== Material supplied ==

-- ==== Sys2Proof/Machine/LoadStore.lean ====
section
/-!
DEFINITION. Sys2Proof/Machine/LoadStore.lean: the meanings of majors 0x2A to 0x2E: loads and stores of global memory, of the
scratchpad and through the constant path, and the transfers of several registers (02 R95 to R102, 11 R253, R254).
An access is performed when its word issues; a load's register is written when the word completes
(DESIGN CHOICE, notes/assumptions/7.md).
-/

namespace Sys2Proof.Machine

/-- The offset of an M word, in units of its access size (R95, 01 R29). -/
def offsetOf (x : Pre) (o : BitVec 7) : Int :=
  match x with
  | .k4 _ _ _ _ h => (h ++ o).toInt
  | _ => o.toInt

/-- The prefix of an M word: kind 4 or none, an order the word accepts, and a scope (R253, R97, 01 R29). -/
def Cx.memPre (c : Cx) (ords : List Nat) (maxScope : Nat) : Bool :=
  PreClass.mem.accepts c.pre && ords.contains c.pre.ord && c.pre.scope?.getD 0 ≤ maxScope

/-- The address of each lane of Active (R95). -/
def Cx.addrs (c : Cx) (base : Nat → Word) (off : Int) : List (Nat × Word) :=
  c.lanes.map fun l => (l, base l + BitVec.ofInt 64 off)

/-- The rights of a word's accesses, and whether its scope is team or cluster: such accesses of a speculative grid are not
redirected (04 R131). -/
def Cx.who (c : Cx) : Who :=
  { whoGroup c.base c.gi with narrow := c.pre.scope? = some 1 || c.pre.scope? = some 2 }

/-- The spaces a load or store may address. -/
inductive Space where
  | global | spad | const
deriving DecidableEq, Repr, Inhabited

/-- The checks of a word's addresses (R97 to R99, 09 R219). -/
def Cx.locate (c : Cx) (m : Mach) (sp : Space) (acc : Acc) (n : Nat) (as : List (Nat × Word)) : Except Stop (List (Nat × Loc)) :=
  let w := c.who
  match sp with
  | .spad => if fenceHeld m c.gi then .error (.hold []) else checkSpads m w n as
  | .global => unlessHeld m c.gi n (checkLanes m w acc n true as)
  | .const => unlessHeld m c.gi n (checkLanes m w acc n false as)

/-- The scopes a space allows: group to cluster for the scratchpad, all for memory (R97). -/
def Space.maxScope : Space → Nat
  | .spad => 2
  | _ => 4

/-- Orders of a load and of a store (R253). -/
def Space.loadOrds : Space → List Nat
  | .const => [0]
  | _ => [0, 1, 2]

/-- A loaded number as 64 bits (R96). -/
def extendTo (sgn : Bool) (n v : Nat) : Word := if sgn then BitVec.ofInt 64 (toSigned (8 * n) v) else BitVec.ofNat 64 v

/-- The fields of a load: t vector, mortar or scalar, a scalar t with a scalar base (R96). -/
def Cx.loadOk (c : Cx) (sp : Space) (t b : Nat) : Bool :=
  c.memPre sp.loadOrds sp.maxScope && c.dstOk t && !(opdOf c.pre 0 t).isQ && c.srcOk 1 b &&
    (!(opdOf c.pre 0 t).isS || (opdOf c.pre 1 b).isS)

/-- Whether a load is never satisfied from a copy in its core's level-1: a strong one whose scope reaches beyond the core (11 R254). -/
def Cx.strong (c : Cx) : Bool := c.pre.ord = 1 && c.pre.scope?.getD 3 ≥ 2

/-- Narrow-scope accesses recall what narrow atomics left dirty in other cores' caches at their locations, where the core does not see
it there (14 R318, R340). -/
def Cx.recall (c : Cx) (m : Mach) (n : Nat) (ls : List (Nat × Loc)) : Mach :=
  match c.pre.scope? with
  | some sc => ls.foldl (fun m l => match l.2 with
      | .mem key _ => if (atomByte m c.who key).isSome then m else recallAtoms m c.g.die c.g.core sc key n
      | _ => m) m
  | none => m

/-- A load: one value for each lane of Active (R95 to R99). -/
def loadBody (sp : Space) (sgn : Bool) (n : Nat) (fb : Bool) (t b : Nat) (off : Int) (c : Cx) (m : Mach) : Eff :=
  if !c.loadOk sp t b then c.illegal
  else if c.act = 0 then .ok m
  else
    match c.read m 1 b with
    | .error e => e
    | .ok (m1, vb) =>
      match c.destStop t with
      | some e => e
      | none =>
        match c.locate m1 sp .load n (c.addrs vb (off * n)) with
        | .error e => c.stopEff e
        | .ok ls =>
          if anyPoison m1 n ls then c.raise .sramUe 0 0
          else
            let m2 := touchLines (c.recall (pinLocs m1 ls) n ls) c.who c.strong n ls
            let wr := c.wrOf t (ls.map fun l => (l.1, extendTo sgn n (seeNum m2 c.who n l.2)))
            c.long m2 (c.regFlag fb) wr.1 wr.2 .ready

/-- The bytes that stores of some lanes reach at the level-2 slice or in a scratchpad: first key and length. -/
def spansOf (m : Mach) (n : Nat) (vs : List (Nat × Loc)) : List (Nat × Nat) :=
  vs.filterMap fun l => match l.2 with
    | .mem key leaf => if cohOf m leaf key = 0 then some (key, n) else none
    | .spad t off => some (spadKey t off, n)
    | .win .. => none

/-- The stores of some lanes, in ascending order of lanes, so that the highest lane's bytes stay (R100); a line that they cover
together loses its poison mark (10 R235, R242). -/
def storeAll (w : Who) (n : Nat) (m : Mach) (vs : List (Nat × Loc)) (val : Nat → Word) : Mach :=
  clearCovered (vs.foldl (fun m l => doStore m w n (val l.1).toNat l.2) (takeTurns m w vs)) (spansOf m n vs)

/-- What the release part of a word makes visible at its scope (14 R321, R329, R340). -/
def Cx.release (c : Cx) (m : Mach) : Mach := if c.pre.ord ≥ 3 then releaseAt m c.who (c.pre.scope?.getD 3) else m

/-- A store: the low bits of t in each lane of Active (R95 to R100). -/
def storeBody (sp : Space) (n : Nat) (fb : Bool) (t b : Nat) (off : Int) (c : Cx) (m : Mach) : Eff :=
  if !(c.memPre [0, 1, 3] sp.maxScope && c.srcOk 2 t && c.srcOk 1 b) then c.illegal
  else if c.act = 0 then .ok m
  else if c.pre.ord ≥ 3 && earlierHeld m c.gi then .stall {}
  else
    match c.read m 1 b with
    | .error e => e
    | .ok (m1, vb) =>
      match c.read m1 2 t with
      | .error e => e
      | .ok (m2, vt) =>
        match c.locate m2 sp .store n (c.addrs vb (off * n)) with
        | .error e => c.stopEff e
        | .ok ls => c.long (storeAll c.who n (c.recall (pinLocs (c.release m2) ls) n ls) ls vt) (c.flag fb) [] [] .ready

/-- A load's word: CTL when t is scalar (01 R32), else MEM. -/
def loadWord (sp : Space) (sgn : Bool) (x : Pre) (ch : Bool) (z : MSz) (f : Bool) (t b o : BitVec 7) (s : State) :
    Host.Outcome State Fault Refusal :=
  issue (some (destClass x .mem t.toNat)) false x ch (loadBody sp sgn (szBytes z) f t.toNat b.toNat (offsetOf x o)) s

/-- LD: zero-extended (R96). -/
def execLd (x : Pre) (ch : Bool) (z : MSz) (f : Bool) (t b o : BitVec 7) (s : State) : Host.Outcome State Fault Refusal :=
  loadWord .global false x ch z f t b o s

/-- LD_SEXT: sign-extended (R96). At size 64 no such word exists (01 R36). -/
def execLdSext (x : Pre) (ch : Bool) (z : MSz) (f : Bool) (t b o : BitVec 7) (s : State) : Host.Outcome State Fault Refusal :=
  if z = .b64 then issue none false x ch (fun c _ => c.illegal) s else loadWord .global true x ch z f t b o s

/-- ST (R96). -/
def execSt (x : Pre) (ch : Bool) (z : MSz) (f : Bool) (t b o : BitVec 7) (s : State) : Host.Outcome State Fault Refusal :=
  issue (some .mem) false x ch (storeBody .global (szBytes z) f t.toNat b.toNat (offsetOf x o)) s

/-- LDS (R97). -/
def execLds (x : Pre) (ch : Bool) (z : MSz) (f : Bool) (t b o : BitVec 7) (s : State) : Host.Outcome State Fault Refusal :=
  loadWord .spad false x ch z f t b o s

/-- LDS_SEXT (R97). -/
def execLdsSext (x : Pre) (ch : Bool) (z : MSz) (f : Bool) (t b o : BitVec 7) (s : State) : Host.Outcome State Fault Refusal :=
  if z = .b64 then issue none false x ch (fun c _ => c.illegal) s else loadWord .spad true x ch z f t b o s

/-- STS (R97). -/
def execSts (x : Pre) (ch : Bool) (z : MSz) (f : Bool) (t b o : BitVec 7) (s : State) : Host.Outcome State Fault Refusal :=
  issue (some .mem) false x ch (storeBody .spad (szBytes z) f t.toNat b.toNat (offsetOf x o)) s

/-- LDC: a plain load through the constant path (R98). Of data that is written while the grid runs it sees the new value
(DESIGN CHOICE, notes/assumptions/81.md). -/
def execLdc (x : Pre) (ch : Bool) (z : MSz) (f : Bool) (t b o : BitVec 7) (s : State) : Host.Outcome State Fault Refusal :=
  loadWord .const false x ch z f t b o s

/-! ldm and stm (R101, R102). -/

/-- Where an ldm or stm starts: at element 0 with the base it reads, or where rett restarts it (R102, 05 R143). -/
def Cx.resume (c : Cx) (base : Nat → Word) : Nat × (Nat → Word) :=
  match c.voice.restart with
  | some (k, e, bs) => if k = c.member then (e, fun l => Tbl.get (base l) bs l) else (0, base)
  | none => (0, base)

/-- The elements done in order: each element's checks over every lane, then its access. A failing element stops the word
with the elements before it done (R102). -/
def elems (chk : Nat → Mach → Except Stop (List (Nat × Loc))) (act : Nat → Mach → List (Nat × Loc) → Except Stop Mach) :
    Nat → Nat → Mach → Except (Nat × Stop × Mach) Mach
  | 0, _, m => .ok m
  | n + 1, e, m =>
    match chk e m with
    | .error k => .error (e, k, m)
    | .ok ls =>
      match act e m ls with
      | .error k => .error (e, k, m)
      | .ok m1 => elems chk act n (e + 1) m1

/-- The effect of an ldm or stm that stopped at an element: held, or trapped with its progress and bases (05 R143). -/
def Cx.elemStop (c : Cx) (base : Nat → Word) : Nat × Stop × Mach → Eff
  | (_, .hold vas, _) => .stall { held := vas }
  | (e, .cause t, m) => .trap { t with elem := e } m (c.lanes.map fun l => (l, base l))

/-- Whether every register of a run can be touched now (01 R44). -/
def Cx.runBusy (c : Cx) (t n : Nat) : Bool := (List.range n).any fun e => busyReg c.base c.gi c.vi (t + e)

/-- The byte offset of an ldm or stm: 8 times the prefix's offh, read as signed (R101; DESIGN CHOICE, notes/assumptions/82.md). -/
def runOffset (x : Pre) : Int := 8 * (BitVec.ofNat 12 x.offh).toInt

/-- LDM: an element's loads write its register; the device's registers hold them when the word traps (R102), else the word
writes them when it completes. -/
def execLdm (x : Pre) (ch : Bool) (f : Bool) (t b n : BitVec 7) (s : State) : Host.Outcome State Fault Refusal :=
  issue (some .mem) false x ch (fun c m =>
    let cnt := n.toNat + 1
    let r := t.toNat
    if !(c.memPre [0, 1] 4 && c.srcOk 1 b.toNat && r < 0x60 && r + cnt ≤ c.g.nv && !(r ≤ b.toNat && b.toNat < r + cnt)) then c.illegal
    else if c.act = 0 then .ok m
    else
      match c.read m 1 b.toNat with
      | .error e => e
      | .ok (m1, vb) =>
        if c.runBusy r cnt then .stall {}
        else
          let w := c.who
          let (e0, base) := c.resume vb
          let off := runOffset c.pre
          let at' := fun (e : Nat) => c.addrs base (off + 8 * e)
          let ls := fun (e : Nat) => c.locate m1 .global .load 8 (at' e)
          let touch := fun (m : Mach) (ls : List (Nat × Loc)) => touchLines (c.recall (pinLocs m ls) 8 ls) w c.strong 8 ls
          let load := fun (e : Nat) (m : Mach) (ls : List (Nat × Loc)) =>
            if anyPoison m1 8 ls then Except.error (Stop.cause (trapOf .sramUe 0 0))
            else
              let mf := touch m ls
              .ok (mf.setGrp c.gi (writeVec (mf.grp c.gi) (r + e) (ls.map fun l => (l.1, BitVec.ofNat 64 (seeNum mf w 8 l.2)))))
          match elems (fun e _ => ls e) load (cnt - e0) e0 c.base with
          | .error k => c.elemStop base k
          | .ok done =>
            let wr := (List.range (cnt - e0)).flatMap fun i =>
              c.lanes.map fun l => RegWr.vec (r + e0 + i) l (Tbl.get 0 (done.grp c.gi).v (64 * (r + e0 + i) + l))
            let m2 := (List.range (cnt - e0)).foldl (fun m i => match ls (e0 + i) with | .ok l => touch m l | _ => m) m1
            c.long m2 (c.regFlag f) wr ((List.range cnt).map fun e => r + e) .ready) s

/-- STM (R101, R102). -/
def execStm (x : Pre) (ch : Bool) (f : Bool) (t b n : BitVec 7) (s : State) : Host.Outcome State Fault Refusal :=
  issue (some .mem) false x ch (fun c m =>
    let cnt := n.toNat + 1
    let r := t.toNat
    if !(c.memPre [0, 1] 4 && c.srcOk 1 b.toNat && r < 0x60 && r + cnt ≤ c.g.nv) then c.illegal
    else if c.act = 0 then .ok m
    else
      match c.read m 1 b.toNat with
      | .error e => e
      | .ok (m1, vb) =>
        if c.runBusy r cnt then .stall {}
        else
          let w := c.who
          let (e0, base) := c.resume vb
          let off := runOffset c.pre
          let run := elems (fun e m => c.locate m .global .store 8 (c.addrs base (off + 8 * e)))
            (fun e m ls => .ok (storeAll w 8 (c.recall (pinLocs m ls) 8 ls) ls fun l => vecVal c.base.fresh c.base c.gi (r + e) l)) (cnt - e0) e0
          let spans := (List.range (cnt - e0)).flatMap fun i => match c.locate m1 .global .store 8 (c.addrs base (off + 8 * (e0 + i : Nat))) with
            | .ok ls => spansOf m1 8 ls
            | _ => []
          match run m1 with
          | .ok m2 => c.long (clearCovered m2 spans) (c.flag f) [] [] .ready
          | .error _ =>
            match run c.base with
            | .error k => c.elemStop base k
            | .ok _ => .stall {}) s

end Sys2Proof.Machine
end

===

■ Exercise brief
Of the lines above, extract only those from the line with "ST (R96). -/" to the line with "loadWord .const false x ch z f t b o s", both included, exactly as written.

■ Answer space
/-- ST (R96). -/
def execSt (x : Pre) (ch : Bool) (z : MSz) (f : Bool) (t b o : BitVec 7) (s : State) : Host.Outcome State Fault Refusal :=
  issue (some .mem) false x ch (storeBody .global (szBytes z) f t.toNat b.toNat (offsetOf x o)) s

/-- LDS (R97). -/
def execLds (x : Pre) (ch : Bool) (z : MSz) (f : Bool) (t b o : BitVec 7) (s : State) : Host.Outcome State Fault Refusal :=
  loadWord .spad false x ch z f t b o s

/-- LDS_SEXT (R97). -/
def execLdsSext (x : Pre) (ch : Bool) (z : MSz) (f : Bool) (t b o : BitVec 7) (s : State) : Host.Outcome State Fault Refusal :=
  if z = .b64 then issue none false x ch (fun c _ => c.illegal) s else loadWord .spad true x ch z f t b o s

/-- STS (R97). -/
def execSts (x : Pre) (ch : Bool) (z : MSz) (f : Bool) (t b o : BitVec 7) (s : State) : Host.Outcome State Fault Refusal :=
  issue (some .mem) false x ch (storeBody .spad (szBytes z) f t.toNat b.toNat (offsetOf x o)) s

/-- LDC: a plain load through the constant path (R98). Of data that is written while the grid runs it sees the new value
(DESIGN CHOICE, notes/assumptions/81.md). -/
def execLdc (x : Pre) (ch : Bool) (z : MSz) (f : Bool) (t b o : BitVec 7) (s : State) : Host.Outcome State Fault Refusal :=
  loadWord .const false x ch z f t b o s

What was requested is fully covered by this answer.